Appellants also insist that it was error to grant to appellees the Bruses the relief asked by them in their cross-bill. We think this assignment of error well taken. The *529primary object of the original bill in this case was to secure partition between appellees Peter E. Kearney and Helen M. Kearney of lot i and the south half of lot 2, in block 4, of this subdivision. It involved no other property. The other relief asked by way of removing the building line restriction agreement as a cloud on their title was only incident to the main relief sought by the bill. Appellees Christene, Carl H. and Clara Erase claimed no interest in this property or rights under such agreement, nor did they seek by their cross-bill to establish any right in the property involved in the original bill. The property which they owned and in which they asked to have the court establish their rights was the north half of lot 2 and all of lot 3 in that block, which was not involved, either directly or indirectly, in this litigation. The relief, therefore, sought by the cross-bill was not germane to that sought by the original bill, and for that reason the demurrer to the cross-bill should have been sustained and the bill dismissed. For this reason we have expressed no opinion as to whether or not the provisions of the agreement of April 1, 1908, are binding upon the Erases. It was unnecessary to do so in order to decide the questions properly before us on this record.

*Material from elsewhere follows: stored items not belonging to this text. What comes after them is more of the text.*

/-- A picture whose last job was lost ends with the unit before it (R224, R316, R319): where that one still waits or is being
sent, it becomes the last; else the picture ends now, with the status block of its ring. -/
def endLost (s : State) (c : Nat) (x : Ctx) (p : Pic) : State :=
  let mine := fun (u : EgUnit) => u.ctx == c && u.pic == p.id
  let mark := fun (us : List EgUnit) => match us.reverse with
    | u :: t => if mine u then (t.reverse ++ [{ u with last := true }]) else us
    | [] => us
  match flowOf s c x with
  | none => finishPic (withPic s c p.id fun q => { q with tData := some s.dt }) c p.id
  | some f =>
    let y := getFlow s f
    let port := Fl.port (flowBytes s f)
    let e := getPort s port
    if y.units.any mine then setFlow s f { y with units := mark y.units }
    else if e.cur.any fun k => k.flow == f && (k.done.getLast?.any mine) then
      setPort s port { e with cur := e.cur.map fun k => { k with done := mark k.done } }
    else
      let s1 := if port = 2 ∨ port = 7 then ringEnd s (Fl.ring (flowBytes s f)) (p.picNum.getD 0) else s
      finishPic (withPic s1 c p.id fun q => { q with tData := some s.dt }) c p.id

/-- UNIT_ENTER_FIFO (R167): the next unit in canonical order, or the stream end after the last picture of a released
context. -/
def unitEnter (c : Nat) (s : State) : State :=
  match getCtx s c with
  | none => s
  | some x =>
    if !blockUp s fifoPg then s
    else match enterPic x with
      | some p0 =>
        let cap := capOf s x p0.cfg p0
        let s := cap.2
        let p := skipLost (unitCount p0) cap.1
        let y := updPic x p.id fun _ => p
        (match nextUnit p with
         | some u => enterUnit s c y p u
         | none =>
           if unitCount p ≤ p.entered then endLost (setCtx s c y) c y p else setCtx s c y)
      | none =>
        if x.kind = .admitted ∧ x.rel = 2 ∧ x.pics.isEmpty = true ∧ x.encQ.isEmpty = true ∧ seDue x = true then
          seEnter s c x x.adm.fifo
        else s

/-! ## Demoted pictures (R180) -/

/-- A unit of a picture with its PIC_TAG set to a number (R95). -/
def retag (num : Nat) (u : List Byte) : List Byte :=
  let h := u.take 10 ++ toBE 2 (num % 65536)
  h ++ toBE 4 (crc32c (h ++ u.drop 16)) ++ u.drop 16

/-- The oldest demoted picture still waiting. -/
def waitingDemoted (x : Ctx) : Option Pic := x.pics.find? fun p => p.demoted && p.picNum.isNone

/-- DEMOTED_PICTURE_EMIT (R180): between two pictures and once β covers its units, it takes its PIC_NUM and β is charged;
its units then enter in order. -/
def demotedEmit (c : Nat) (s : State) : State :=
  match getCtx s c with
  | none => s
  | some x => match waitingDemoted x with
    | none => s
    | some p =>
      let p1 := { p with
        sh := Ct.mode p.cfg != 4 && (p.flush || !x.strm), cfg := if x.strm then withSid x p.cfg else p.cfg }
      let n := picTotal p1
      let between := x.pics.all fun q => !q.begun || q.id == p.id || q.picNum.isNone || decide (unitCount q ≤ q.entered)
      if !codedDone x.block p || !between || decide ((betaNow s x).beta < (n * 1000000 : Nat)) then s
      else
        let y := betaSub s x n
        setCtx s c (updPic { y with picNum := (x.picNum + 1) % 2 ^ 32, strm := true, sid := Ct.streamId p1.cfg } p.id fun _ => { p1 with
          picNum := some x.picNum, fifo := x.adm.fifo
          segs := if Ct.mode p.cfg = 4 then p.segs else p.segs.map fun o => { o with unit := o.unit.map (retag x.picNum) } })

/-- DEMOTED_PICTURE_DISCARD (R180): still waiting when the next frame has been pending for PERIOD. -/
def demotedDiscard (c : Nat) (s : State) : State :=
  match getCtx s c with
  | none => s
  | some x => match waitingDemoted x with
    | none => s
    | some p =>
      if x.pics.any fun q => decide (p.id < q.id) && decide (q.at_ + Ct.period x.block ≤ s.dt) then
        let s1 := p.segs.foldl (fun s o => freeBuf s c o.buf) s
        endPic (dropJobs s1 c p.id) c p.id (0x0F, 0)
      else if x.rel = 2 ∧ x.pics.all (fun q => q.id == p.id || decide (q.id < p.id)) = true ∧ p.at_ + Ct.period x.block ≤ s.dt then
        let s1 := p.segs.foldl (fun s o => freeBuf s c o.buf) s
        endPic (dropJobs s1 c p.id) c p.id (0x0F, 0)
      else s

def execDemotedPictureEmit (ctx : Nat) (s : State) : Out := act (demotedEmit ctx) s
def execDemotedPictureDiscard (ctx : Nat) (s : State) : Out := act (demotedDiscard ctx) s

end Sys2Proof.Machine
end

For the reasons given, the decree of the circuit court must be reversed and the cause remanded to that court, with directions to modify the decree entered so as to direct partition of the property in question between the appellants Peter F. and Helen M. Kearney, subject to the provisions of the building line restriction as established by the agreement between Heldmaier and the other parties thereto, dated April 1, 1908, and recorded on March 5, 1910, and for such other proceedings in the premises as may be necessary to carry out the views expressed in this opinion.
Reversed and remanded, with directions.